RECORDS FOR THE TASK:

-- ==== Sys2Proof/Certificates/Slice0/Obligations.lean ====
section
/-! DEFINITION. What is claimed of the machine, one definition per claim, in the order of the spec's files. -/

open Sys2Proof
open Sys2Proof.Machine

/-! ## Encoding (30_encoding) -/

/-- A code decodes to an instruction exactly where it is that instruction's encoding: decoding an encoded instruction
gives it back, and no two codes share an instruction (30_encoding R114, R125; every ignored field is kept, R139). -/
def Obligations.DecodeAndEncodeAgree : Prop :=
  ∀ (k : Code) (i : Instr), decodeCode k = some i ↔ encode i = k

/-- 30_encoding R137: the wide words that match no row are exactly the four listed holes, and a step that fetches one
whose condition passes raises Undefined-instruction. -/
def Obligations.ReservedWideWords : Prop :=
  ∀ w : Word, (decodeWide w = none ↔ reservedWide w = true) ∧
    ∀ st : State, reservedWide w = true → Cond.holds (condAt 28 w) st.cpsr = true →
      st.runWide w = .next (st.enter .undefined)

/-- 30_encoding R138: the narrow halfwords that match no row are exactly the listed holes, and a step that fetches one
raises Undefined-instruction. -/
def Obligations.ReservedNarrowHalfwords : Prop :=
  ∀ h : Half, (decodeNarrow h = none ↔ reservedNarrow h = true) ∧
    ∀ st : State, reservedNarrow h = true → st.runNarrow h = .next (st.enter .undefined)

/-- A few words written out from the format tables of 30_encoding decode to the instructions the spec's examples say. -/
def Obligations.SpecWordsDecode : Prop :=
  decodeWide 0xE0810392 = some (.umull .al false 1 0 3 2) ∧
  decodeWide 0xE2511001 = some (.subImm .al true 1 1 0 1) ∧
  decodeWide 0xE5210004 = some (.strImmPre .al false true 1 0 4) ∧
  decodeWide 0xE8FD800F = some (.ldmCpsr .al false true true 13 0x000F) ∧
  decodeWide 0xE328F20F = some (.msrImmCpsr .al 8 2 0x0F) ∧
  decodeWide 0xEB000019 = some (.bl .al 25) ∧
  decodeNarrow 0x1DC8 = some (.tAddImm3 7 1 0) ∧
  decodeNarrow 0x46F7 = some (.tMovHi true true 6 7) ∧
  decodeNarrow 0xB510 = some (.tPush true 0x10) ∧
  decodeNarrow 0xF87E = some (.tBlLo 0x7E)

/-! ## The CPU step (40_cpu_step_and_conditions) -/

/-- A step runs the decoded instruction: with no DMA channel active, the machine in Run and no exception pending, where
the bytes at the PC decode to `i`, the step is `exec i` in the prepared state, then the PC's advance or refill, the
timers and the external phase (40 R152, R156, R162, 60 R500). -/
def Obligations.StepRunsDecodedInstruction : Prop :=
  ∀ (s : State) (i : Instr) (a : Word),
    s.dev.activeChannel = none → s.dev.power = .run → s.prepared.asyncException = none →
    a = s.prepared.currentInstruction → Readable s.params a →
    decode s.cpsr.t
        ((List.range (if s.cpsr.t then 2 else 4)).map fun k => Memory.read s.mem (cellOf s.params a + k)) = .ok (i, []) →
    step s = andThen (exec i s.prepared.drawn) fun t =>
      (t.finishStep (if s.cpsr.t then 2 else 4)).timerPhase.externalPhase
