-- ==== Sys2Proof/Laws/PerInstr.lean ====
section
/-! SUPPORT. The family Width: what every instruction's encoding has, one lemma per constructor. -/

namespace Sys2Proof.Laws.Width

open Sys2Proof.Machine

/-- The encoding is a wide word of four bytes where the instruction has a condition field, and a narrow halfword of two
bytes where it has none (30_encoding R110, R112, R113, 40 R155). -/
def Statement (i : Instr) : Prop :=
  (encode i).isNarrow = (condOf i).isNone ∧ (encode i).bytes.length = if (condOf i).isNone then 2 else 4
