theorem and_lane_both (v : Half) : v &&& 0xFFFF = v := BitVec.and_allOnes

theorem and_lane_lower (b : Byte) : ((0#8 ++ b) &&& 0x00FF : Half) = 0#8 ++ b := by
  refine BitVec.eq_of_getLsbD_eq fun i hi => ?_
  rw [BitVec.getLsbD_and, getLsbD_append_bytes]
  interval_cases i <;> simp

theorem and_lane_upper (b : Byte) : ((b ++ 0#8) &&& 0xFF00 : Half) = b ++ 0#8 := by
  refine BitVec.eq_of_getLsbD_eq fun i hi => ?_
  rw [BitVec.getLsbD_and, getLsbD_append_bytes]
  interval_cases i <;> simp

theorem zeroByte_append (b : Byte) : (0#8 ++ b : Half) = b.setWidth 16 := by
  refine BitVec.eq_of_getLsbD_eq fun i hi => ?_
  rw [getLsbD_append_bytes]
  interval_cases i <;> simp

theorem withByte_lower_half (x : Word) (b : Byte) {k : Nat} (hk : k < 2) :
    withByte x k b = x.extractLsb' 16 16 ++ withByte (x.extractLsb' 0 16) k b := by
  refine BitVec.eq_of_getLsbD_eq fun i hi => ?_
  rw [getLsbD_append_halves]
  interval_cases k <;> interval_cases i <;> simp [withByte]

theorem withByte_upper_half (x : Word) (b : Byte) {k : Nat} (hk : k < 2) :
    withByte x (k + 2) b = withByte (x.extractLsb' 16 16) k b ++ x.extractLsb' 0 16 := by
  refine BitVec.eq_of_getLsbD_eq fun i hi => ?_
  rw [getLsbD_append_halves]
  interval_cases k <;> interval_cases i <;> simp [withByte]

/-! ## Calls to a block -/

theorem AtBlock.next {a : Word} {b : RegBlock} {off : Nat} (h : AtBlock a b off) {k : Nat} (hk : b.Has (off + k)) :
    AtBlock (a + BitVec.ofNat 32 k) b (off + k) := by
  obtain ⟨_, ha⟩ := h
  have hlt := hk.lt
  refine ⟨hk, ?_⟩
  rw [BitVec.toNat_add, BitVec.toNat_ofNat, ha]
  omega

/-- A block has whole halfwords. -/
theorem RegBlock.Has.halfword {b : RegBlock} {off off' : Nat} (h : b.Has off) (h2 : off / 2 = off' / 2) :
    b.Has off' := by
  cases b <;> simp only [RegBlock.Has] at h ⊢ <;> omega

/-- Every halfword of a block is a register of it (20_memory R86). -/
theorem RegBlock.Has.claimed {b : RegBlock} {off : Nat} (h : b.Has off) : b.reg off ≠ .unclaimed := by
  cases b with
  | dma =>
    have h6 : off / 2 % 6 < 6 := Nat.mod_lt _ (by decide)
    simp only [RegBlock.reg]
    interval_cases off / 2 % 6 <;> simp
  | timers =>
    simp only [RegBlock.reg]
    split <;> simp
  | power =>
    obtain h | rfl | rfl := h
    · interval_cases off <;> simp [RegBlock.reg]
    · decide
    · decide

/-- A load fails at no register (60 R471). -/
theorem IoReg.load_ne_none (p : Params) (d : Devices) (draw : Nat) {r : IoReg} (h : r ≠ .unclaimed) :
    r.load p d draw ≠ none := by
  cases r with
  | unclaimed => exact absurd rfl h
  | _ => exact Option.some_ne_none _

section
variable {a : Word} {b : RegBlock} {off : Nat} (h : AtBlock a b off) (s : State)
include h

theorem AtBlock.load16 : s.load16 a = (b.reg off).load s.params s.dev s.draws := by
  rw [State.load16, h.target]; rfl

theorem AtBlock.load16_ne_none : s.load16 a ≠ none := by
  rw [h.load16]
  exact IoReg.load_ne_none _ _ _ h.1.claimed

theorem AtBlock.store16 (v : Half) :
    s.store16 a v = some (s.withDev ((b.reg off).store s.params 0xFFFF v s.dev)) := by
  rw [State.store16, h.target]; rfl

/-- The even byte is the lower lane (20_memory R93). -/
theorem AtBlock.store8_lower (he : off % 2 = 0) (v : Byte) :
    s.store8 a v = some (s.withDev ((b.reg off).store s.params 0x00FF (0#8 ++ v) s.dev)) := by
  rw [State.store8, h.target]
  simp only [RegBlock.store8, he, if_true]
  rfl

/-- The odd byte is the upper lane (20_memory R93). -/
theorem AtBlock.store8_upper (he : off % 2 = 1) (v : Byte) :
    s.store8 a v = some (s.withDev ((b.reg off).store s.params 0xFF00 (v ++ 0#8) s.dev)) := by
  rw [State.store8, h.target]
  simp only [RegBlock.store8, he, one_ne_zero, if_false]
  rfl

/-- A byte load is the containing halfword, shifted (20_memory R92). -/
theorem AtBlock.load8 :
    s.load8 a = (s.load16 (align2 a)).map fun x : Half => BitVec.setWidth 8 (x >>> (8 * (a.toNat % 2))) := by
  have hb : b.base % 2 = 0 := by cases b <;> rfl
  have ha := h.2
  have heven : AtBlock (align2 a) b (off - off % 2) :=
    ⟨h.1.halfword (by omega), by rw [align2_toNat]; omega⟩
  rw [heven.load16, State.load8, h.target]
  simp only [RegBlock.load8, RegBlock.load16, b.reg_congr (show (off - off % 2) / 2 = off / 2 by omega)]
  rw [show a.toNat % 2 = off % 2 by omega]
  rfl
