-- ==== Sys2Proof/Decode.lean ====
section
/-! DEFINITION. Decoding. No row of spec/opcode_table.json gives a command any bits, so `decodeTableWord` spells none.
The block does decode what its own ways in carry as bits: here the 64-bit tap record (R173, with the checks of
R3 to R6) and the codes of its fields (Table 10-2), with the encoder of a record beside it. -/

namespace Sys2Proof

/-- The command that a word spells by the table's bits: the table gives no row bits (log 16). -/
def decodeTableWord (_nbits _w : Nat) : Option Instr := none

/-- Record kind codes; 6 and 7 are undefined (R173). -/
def recordKindOfCode : Nat → Option RecordKind
  | 0 => some .req
  | 1 => some .cpl
  | 2 => some .stall
  | 3 => some .retry
  | 4 => some .linkerr
  | 5 => some .mark
  | _ => none

/-- Code of a record kind (Table 10-2). -/
def RecordKind.code : RecordKind → Nat
  | .req => 0
  | .cpl => 1
  | .stall => 2
  | .retry => 3
  | .linkerr => 4
  | .mark => 5

/-- Request kind codes; 5 to 7 are undefined (R173). -/
def requestKindOfCode : Nat → Option RequestKind
  | 0 => some .read
  | 1 => some .npwrite
  | 2 => some .atomic
  | 3 => some .posted
  | 4 => some .message
  | _ => none

/-- Code of a request kind (Table 10-2). -/
def RequestKind.code : RequestKind → Nat
  | .read => 0
  | .npwrite => 1
  | .atomic => 2
  | .posted => 3
  | .message => 4

/-- Completion status codes; 3 is undefined (R173). -/
def statusOfCode : Nat → Option Status
  | 0 => some .ok
  | 1 => some .unsupported
  | 2 => some .aborted
  | _ => none

/-- Code of a completion status (Table 10-2). -/
def Status.code : Status → Nat
  | .ok => 0
  | .unsupported => 1
  | .aborted => 2

/-- Credit type codes; all four two-bit codes are defined (R6). -/
def creditTypeOfCode : Nat → Option CreditType
  | 0 => some .postedHdr
  | 1 => some .postedData
  | 2 => some .nonposted
  | 3 => some .completion
  | _ => none

/-- Code of a credit type (Table 10-2). -/
def CreditType.code : CreditType → Nat
  | .postedHdr => 0
  | .postedData => 1
  | .nonposted => 2
  | .completion => 3

/-- Error class codes; 3 is undefined (R173). -/
def errorClassOfCode : Nat → Option ErrorClass
  | 0 => some .receiver
  | 1 => some .protocol
  | 2 => some .creditOverflow
  | _ => none

/-- Code of an error class (Table 10-2). -/
def ErrorClass.code : ErrorClass → Nat
  | .receiver => 0
  | .protocol => 1
  | .creditOverflow => 2

/-- The tag that joins the queue: 0 for POSTED and MESSAGE requests, as presented for the others (R4). -/
def keptTag (kind : RequestKind) (tag : Byte) : Byte :=
  match kind with
  | .read | .npwrite | .atomic => tag
  | .posted | .message => 0

/-- The length range of a REQ record by request kind (Table 1-2, R4). -/
def RequestKind.lengthOk (kind : RequestKind) (length : Nat) : Bool :=
  match kind with
  | .read | .npwrite => 1 ≤ length && length ≤ 4096
  | .atomic => length == 4 || length == 8
  | .posted | .message => length ≤ 4096

/-- The record field of `width` bits whose lowest bit is bit `low` of the transfer (Table 10-1). -/
def recordField (data : BitVec 64) (low width : Nat) : Nat := (data.extractLsb' low width).toNat

/-- REQ: requester 8..3, tag 16..9, request kind 19..17, length 32..20 (Table 10-1, R4). -/
def decodeReq (data : BitVec 64) : Option Record :=
  let requester := recordField data 3 6
  let length := recordField data 20 13
  if h : requester < 32 then
    match requestKindOfCode (recordField data 17 3) with
    | some kind =>
      if kind.lengthOk length then
        some (.req ⟨requester, h⟩ (keptTag kind (data.extractLsb' 9 8)) kind length)
      else none
    | none => none
  else none

/-- CPL: requester 8..3, tag 16..9, status 18..17, bytes 31..19, last flag 32 (Table 10-1, R5). -/
def decodeCpl (data : BitVec 64) : Option Record :=
  let requester := recordField data 3 6
  let bytes := recordField data 19 13
  if h : requester < 32 then
    match statusOfCode (recordField data 17 2) with
    | some status =>
      if bytes ≤ 4096 then
        some (.cpl ⟨requester, h⟩ (data.extractLsb' 9 8) status bytes (data.getLsbD 32))
      else none
    | none => none
  else none

/-- The check of an arriving record (R3): the valid record with the fields it carries, or none. -/
def decodeRecord (data : BitVec 64) : Option Record :=
  match recordKindOfCode (recordField data 0 3) with
  | some .req => decodeReq data
  | some .cpl => decodeCpl data
  | some .stall => (creditTypeOfCode (recordField data 3 2)).map .stall
  | some .retry => some .retry
  | some .linkerr => (errorClassOfCode (recordField data 3 2)).map .linkerr
  | some .mark => some (.mark (data.extractLsb' 3 16))
  | none => none

/-- The transfer that carries a record, every bit outside its kind's fields 0 (Table 10-1). -/
def encodeRecord : Record → BitVec 64
  | .req requester tag kind length =>
    BitVec.ofNat 64 (2 ^ 3 * requester.val + 2 ^ 9 * tag.toNat + 2 ^ 17 * kind.code + 2 ^ 20 * length)
  | .cpl requester tag status bytes last =>
    BitVec.ofNat 64
      (1 + 2 ^ 3 * requester.val + 2 ^ 9 * tag.toNat + 2 ^ 17 * status.code + 2 ^ 19 * bytes + 2 ^ 32 * last.toNat)
  | .stall credit => BitVec.ofNat 64 (2 + 2 ^ 3 * credit.code)
  | .retry => BitVec.ofNat 64 3
  | .linkerr cls => BitVec.ofNat 64 (4 + 2 ^ 3 * cls.code)
  | .mark label => BitVec.ofNat 64 (5 + 2 ^ 3 * label.toNat)

end Sys2Proof
end

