-- ==== Sys2Proof/Machine/Ops.lean ====
section
/-! DEFINITION. The named operations that the meanings share: accessors of ports and probes, raising an alert (spec 08),
notices (spec 02 and 05), closing and admitting an entry (spec 02, 03), the purge engine's additions (R102), a harvest
(spec 07), a session close (R166), and the dispatch of a management command with its reply (R160, R177). -/

namespace Sys2Proof.Machine

/-! ### Vectors, ports and probes -/

/-- A vector with each element replaced by a function of its number and value. -/
def mapFin {α β : Type} {n : Nat} (v : Vector α n) (f : Fin n → α → β) : Vector β n :=
  ⟨(List.ofFn fun i => f i v[i]).toArray, by simp⟩

/-- The lowest number whose place is empty: the lowest FREE unit, slot (R111, R124). -/
def lowestNone {α : Type} {n : Nat} (v : Vector (Option α) n) : Option (Fin n) :=
  (List.finRange n).find? (fun i => v[i].isNone)

/-- The set of probes that pass a test. -/
def probesWhere (f : ProbeNo → Bool) : ProbeSet := BitVec.ofFnLE f

/-- The probes of a set in ascending number. -/
def members (set : ProbeSet) : List ProbeNo := (List.finRange 16).filter set.has

/-- The lowest-numbered probe of a set that passes a test (R178). -/
def lowestIn (set : ProbeSet) (bad : ProbeNo → Bool) : Option ProbeNo :=
  (List.finRange 16).find? (fun i => set.has i && bad i)

/-- The state of one port. -/
def Management.port (m : Management) : Port → PortState
  | .a => m.portA
  | .b => m.portB

/-- The management side with the state of one port replaced. -/
def Management.setPort (m : Management) (p : Port) (x : PortState) : Management :=
  match p with
  | .a => { m with portA := x }
  | .b => { m with portB := x }

/-- The state of one port of the part. -/
def State.port (s : State) (p : Port) : PortState := s.mgmt.port p

/-- The part with the state of one port replaced. -/
def State.setPort (s : State) (p : Port) (x : PortState) : State := { s with mgmt := s.mgmt.setPort p x }

/-- One probe of the bank. -/
def Bank.probe (b : Bank) (i : ProbeNo) : Probe := b.probes[i]

/-- The bank with one probe replaced. -/
def Bank.setProbe (b : Bank) (i : ProbeNo) (x : Probe) : Bank := { b with probes := b.probes.set i x }

/-- The bank with every probe replaced by a function of its number and value. -/
def Bank.mapProbes (b : Bank) (f : ProbeNo → Probe → Probe) : Bank := { b with probes := mapFin b.probes f }

/-- One probe of the part. -/
def State.probe (s : State) (i : ProbeNo) : Probe := s.bank.probe i

/-- Whether a probe is owned by a port. -/
def Probe.ownedBy (p : Port) (x : Probe) : Bool := x.owner == some p

/-- The set of all probes a port owns (R79). -/
def Bank.ownedBy (b : Bank) (p : Port) : ProbeSet := probesWhere (fun i => (b.probe i).ownedBy p)

/-- A meaning while RESET_N is high; while it is low nothing happens (R153; log 3). -/
def whileReleased (s : State) (next : State) : Host.Outcome State Fault Refusal :=
  if s.resetN then .next next else .next s
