/-- CLEAR_TRACKING by the holder: the table, the ring and the intake queue emptied, every entry counted flushed, every
probe with nothing in flight, drains and purges HELD and FLUSHED alerts for the drains, in ascending probe number
(R17, R42, R43, R108). -/
def Obligations.ClearTrackingResult : Prop :=
  ∀ (p : Port) (c : Command) (s : State), CommandPasses p 0x1A#8 c s →
    s.mgmt.holder = some p →
    ∃ u, exec (.clearTracking p) s = .next (answered p c .ok
        (le 2 s.trk.table.length ++ [byte s.obs.queue.length]) u) ∧
      u.obs = { s.obs with queue := [] } ∧
      u.trk = { s.trk with
        table := [], ring := [], tableFullArmed := true,
        globals := { s.trk.globals with flushed := satAdd s.trk.globals.flushed s.trk.table.length } } ∧
      u.bank.purge = Purge.idle ∧
      (∀ i, u.probe i =
        if (s.probe i).state = .draining ∨ (s.probe i).state = .purging then
          { s.probe i with
            state := .held, inFlight := 0, drainDeadline := none, cutCount := none, cutAhead := none }
        else { s.probe i with inFlight := 0 }) ∧
      u.mgmt = (List.finRange 16).foldl (fun m i =>
        match (s.probe i).state, (s.probe i).cutCount with
        | .draining, _ => m.raiseToOwner (s.probe i).owner (.drained i .flushed (s.probe i).inFlight) s.timebase
        | .purging, some n => m.raiseToOwner (s.probe i).owner (.drained i .flushed n) s.timebase
        | _, _ => m) s.mgmt ∧
      u.harv = s.harv ∧ u.pool = s.pool ∧ u.timebase = s.timebase

/-- SET_TIMEOUTS and SET_GROUP_MAP by the holder: each kind or requester named takes its new value, the others keep
theirs; a body that fails a check is refused and changes nothing (R46, R66, R67). -/
def Obligations.SettingCommands : Prop :=
  ∀ (p : Port) (c : Command) (s : State), s.mgmt.holder = some p →
    (CommandPasses p 0x1C#8 c s →
      (((∃ x ∈ settingsOfBody c.body, 2 < x.1.toNat ∨ x.2 < 125) ∨ ¬ ((settingsOfBody c.body).map Prod.fst).Nodup) →
        exec (.setTimeouts p) s = .next (answered p c .badArgument [] s)) ∧
      ((∀ x ∈ settingsOfBody c.body, x.1.toNat ≤ 2 ∧ 125 ≤ x.2) → ((settingsOfBody c.body).map Prod.fst).Nodup →
        ∃ new : Timeouts,
          (∀ kind : TrackedKind,
            (∀ v, (byte kind.code, v) ∈ settingsOfBody c.body → (new.of kind).toNat = v) ∧
            ((∀ v, (byte kind.code, v) ∉ settingsOfBody c.body) → new.of kind = s.trk.timeouts.of kind)) ∧
          exec (.setTimeouts p) s = .next (answered p c .ok
            (le 4 new.read.toNat ++ le 4 new.npwrite.toNat ++ le 4 new.atomic.toNat)
            { s with trk := { s.trk with timeouts := new } }))) ∧
    (CommandPasses p 0x20#8 c s →
      (((∃ x ∈ assignmentsOfBody c.body, 31 < x.1.toNat ∨ 7 < x.2.toNat) ∨
          ¬ ((assignmentsOfBody c.body).map Prod.fst).Nodup) →
        exec (.setGroupMap p) s = .next (answered p c .badArgument [] s)) ∧
      ((∀ x ∈ assignmentsOfBody c.body, x.1.toNat ≤ 31 ∧ x.2.toNat ≤ 7) →
        ((assignmentsOfBody c.body).map Prod.fst).Nodup →
        ∃ new : Vector (Fin 8) 32,
          (∀ r : Fin 32,
            (∀ g, (byte r, g) ∈ assignmentsOfBody c.body → (new[r]).val = g.toNat) ∧
            ((∀ g, (byte r, g) ∉ assignmentsOfBody c.body) → new[r] = s.trk.groupMap[r])) ∧
          exec (.setGroupMap p) s = .next (answered p c .ok (new.toList.map (fun g => byte g))
            { s with trk := { s.trk with groupMap := new } })))

/-! ### Probe commands (spec 05, 06) -/

/-- CLAIM_PROBES and UNCLAIM_PROBES (R79, R80). -/
def Obligations.ProbeOwnership : Prop :=
  ∀ (p : Port) (c : Command) (s : State) (set : ProbeSet), set = probeSetAt c.body 0 →
    (CommandPasses p 0x28#8 c s →
      (∀ i, LowestFailing set (fun j => (s.probe j).owner = some p.other) i →
        exec (.claimProbes p) s = .next (answered p c .ownedElsewhere [byte i] s)) ∧
      (set = 0 → exec (.claimProbes p) s = .next (answered p c .badArgument [] s)) ∧
      (set ≠ 0 → NoneFails set (fun j => (s.probe j).owner = some p.other) →
        ∃ bank owned, exec (.claimProbes p) s =
            .next (answered p c .ok (le 2 (owned : ProbeSet).toNat) { s with bank := bank }) ∧
          (∀ i, owned.has i = true ↔ set.has i = true ∨ (s.probe i).owner = some p) ∧
          (∀ i, bank.probe i = if set.has i then { s.probe i with owner := some p } else s.probe i) ∧
          bank.purge = s.bank.purge)) ∧
    (CommandPasses p 0x29#8 c s →
      (∀ i, LowestFailing set (fun j => (s.probe j).owner ≠ some p) i →
        exec (.unclaimProbes p) s = .next (answered p c .notOwner [byte i] s)) ∧
      (set = 0 → exec (.unclaimProbes p) s = .next (answered p c .badArgument [] s)) ∧
      (set ≠ 0 → NoneFails set (fun j => (s.probe j).owner ≠ some p) →
        ∃ bank owned, exec (.unclaimProbes p) s =
            .next (answered p c .ok (le 2 (owned : ProbeSet).toNat) { s with bank := bank }) ∧
          (∀ i, owned.has i = true ↔ set.has i = false ∧ (s.probe i).owner = some p) ∧
          (∀ i, bank.probe i = if set.has i then { s.probe i with owner := none } else s.probe i) ∧
          bank.purge = s.bank.purge))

EXERCISE GOAL:
The expected output is every line of the records in which the string "last" appears.

EXERCISE RESPONSE:
/-- CPL: requester 8..3, tag 16..9, status 18..17, bytes 31..19, last flag 32 (Table 10-1, R5). -/
  | .cpl requester tag status bytes last =>
      (1 + 2 ^ 3 * requester.val + 2 ^ 9 * tag.toNat + 2 ^ 17 * status.code + 2 ^ 19 * bytes + 2 ^ 32 * last.toNat)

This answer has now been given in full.